Exercise without self-awareness can negatively impact your mental health

This deep mind-body connection doesn’t turn off when you’re in workout mode—in fact, when we move more, we feel more—and that’s not always a positive thing. Take running, for instance. If I’m on the go, go, go, and I have a hard time slowing down, sprinting is not actually going to help me change that pattern. It’s just going to perpetuate the go, go go (some runners have, upon reflection, realized they were running away from something). The idea is not to give up the exercise you love but to approach it with more intention, and to implement other spectrums of movement—which for the “on-the-go” runner may be something slower-paced, like Pilates or yoga.

That’s not to say that how beneficial a form of exercise is to your mental health is correlated to its intensity level alone. Even yoga can lead to anxiety. It’s not the practice, it’s the execution.

How do you know if your current fitness routine is detrimental to your mental health? At Pilates Manitoba and MELT Method Winnipeg, we do a pre- and post-consultation, taking notice of how you feel before and after your workout.

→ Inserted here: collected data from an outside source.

-- ==== Sys2Proof/Machine/Global.lean ====
section
/-!
DEFINITION. Global accesses: issue, completion, loads, stores, atomics, fences, cache write-back, capability granules (10 R239 to R250;
11 R258 to R270; 04 R110; 17 R444).
-/
namespace Sys2Proof.Machine
open Sys2Proof

/-! ### Bundle pages (17 R444) -/

/-- The address of metadata record `k` of the line at `off` in the frame of a bundle page of `size` bytes. -/
def bnMeta (frame size off k : Nat) : Nat := frame + (2 + k) * size + off / 128 * 128

/-- The address of data slot `k` of that line. -/
def bnData (frame size off k : Nat) : Nat := frame + k * size + off / 128 * 128

/-- The ST byte of a metadata record. -/
def bnSt (m : Mem) (a : Nat) : Byte := memGet m (a + 8)

/-- The slot that is current: slot 0 where neither record has CUR. -/
def bnCurSlot (m : Mem) (frame size off : Nat) : Nat :=
  if (bnSt m (bnMeta frame size off 1)).getLsbD 6 && !((bnSt m (bnMeta frame size off 0)).getLsbD 6) then 1 else 0

/-- Where the current version of byte `off` of a bundle page lies. -/
def bnAddr (m : Mem) (frame size off : Nat) : Nat := bnData frame size off (bnCurSlot m frame size off) + off % 128

/-- The physical address that a read at `pa`, in a page of 2^`log` bytes at virtual address `va`, reaches. -/
def readPa (s : State) (d : Nat) (bn : Bool) (pa va log : Nat) : Nat :=
  if bn then bnAddr (getDie s d).mem.hbm (pa - va % 2 ^ log) (2 ^ log) (va % 2 ^ log) else pa

/-! ### Issue (11 R258) -/

/-- The attributes that a kind of access needs of its page. -/
def needLoad (e : Word) : Bool := pteRD e

def needStore (e : Word) : Bool := pteWR e && !(pteBN e)

def needAtom (e : Word) : Bool :=
  pteRD e && pteWR e && pteAT e && !(pteBN e) && !(pteSpace e == .host && !(pteCA e))

/-- The checks of R258, steps 2 to 6. -/
def globalChecks (s : State) (a : Word) (n : Nat) (need : Word → Bool) (kinds : List WKind) (k : State → Xl → Res) : Res :=
  let w := me s
  if a.toNat % n ≠ 0 then .trap 0x03 a
  else
    if xlWaits s w.die (.access w.core) (getCtx s w).dbg.xctx a then .hold
    else
    match translate s w.die (.access w.core) (getCtx s w).dbg.xctx a with
    | (_, none) => .trap 0x04 a
    | (s, some l) =>
      if !(need l.pte) then .trap 0x05 a
      else kinds.foldr (fun kd r => watchAccess (getCtx s w) false kd a.toNat n r) (k s l)

/-- The number the next access of a die gets. -/
def newId (s : State) (d : Nat) : Nat := (getDie s d).nextId + 1

/-- Issue an access. -/
def issueAcc (s : State) (x : Access) : State :=
  modDie s x.w.die fun d => { d with acc := d.acc ++ [{ x with id := d.nextId + 1 }], nextId := d.nextId + 1 }

/-- An access of context `w` at `a` with the translation `l`. -/
def mkAcc (w : Who) (kind : AccKind) (a : Word) (n : Nat) (l : Xl) : Access :=
  { id := 0, w := w, kind := kind, va := a, sp := l.sp, pa := l.pa, size := n, asid := l.asid, base := l.base,
    ca := pteCA l.pte, pz := ptePZ l.pte, bn := pteBN l.pte }

/-- Reserve an entry of channel `n` for the next access of the die (11 R264). -/
def reserveEntry (s : State) (n : Nat) : State :=
  let w := me s
  let id := newId s w.die
  modCtx s w fun c =>
    let x := getChan c n
    setChan c n { x with q := x.q ++ [{ filled := false, id := id }], pushes := x.pushes + 1 }

/-- Where the result goes: a register, a reserved entry, nowhere. -/
def destOf (s : State) (d : RC) : State × Dest :=
  match d with
  | .g r => if r.val = 0 then (s, .none) else (s, .g (gKey (getCtx s (me s)) r).1 (gKey (getCtx s (me s)) r).2)
  | .ch n => (reserveEntry s n.val, .chan n.val)

/-- Issue with a destination. -/
def issueTo (s : State) (d : RC) (x : Access) : State :=
  let r := destOf s d
  issueAcc r.1 { x with dest := r.2 }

While exercise may leave you physically exhausted, she says, it should make you feel emotionally energized and recharged, or like you’ve been able to release something.Come and learn how to incorporate this in your workout life.

Movement can build emotional resilience

Just as changing up your exercise routine can make your body stronger, creating a “robust movement vocabulary” can also build emotional resilience. If you are used to moving all around; if something comes at you, you may not be expecting it, but you will be more able to get back on your feet to handle whatever is coming.

The same logic applies on an emotional level. It’s about trying new movement, or expanding the reach or the range of the movement you currently do, which could mean identifying if you are only using your lower body, or noticing that you’re often moving forward and backward but never twisting or moving side to side. We also suggest “expanding your definition of movement,” by incorporating more playfulness  in everyday life—like dancing while you do chores, or kicking a ball around the park.

We do these movements as kids, and then as we get older, we don’t have time for play when we need it most. We don’t have movement at our disposal, or we’re like ‘I’m not free anymore—I can’t do that.’ So having a robust movement vocabulary is literally building the embodied dictionary we carry with us.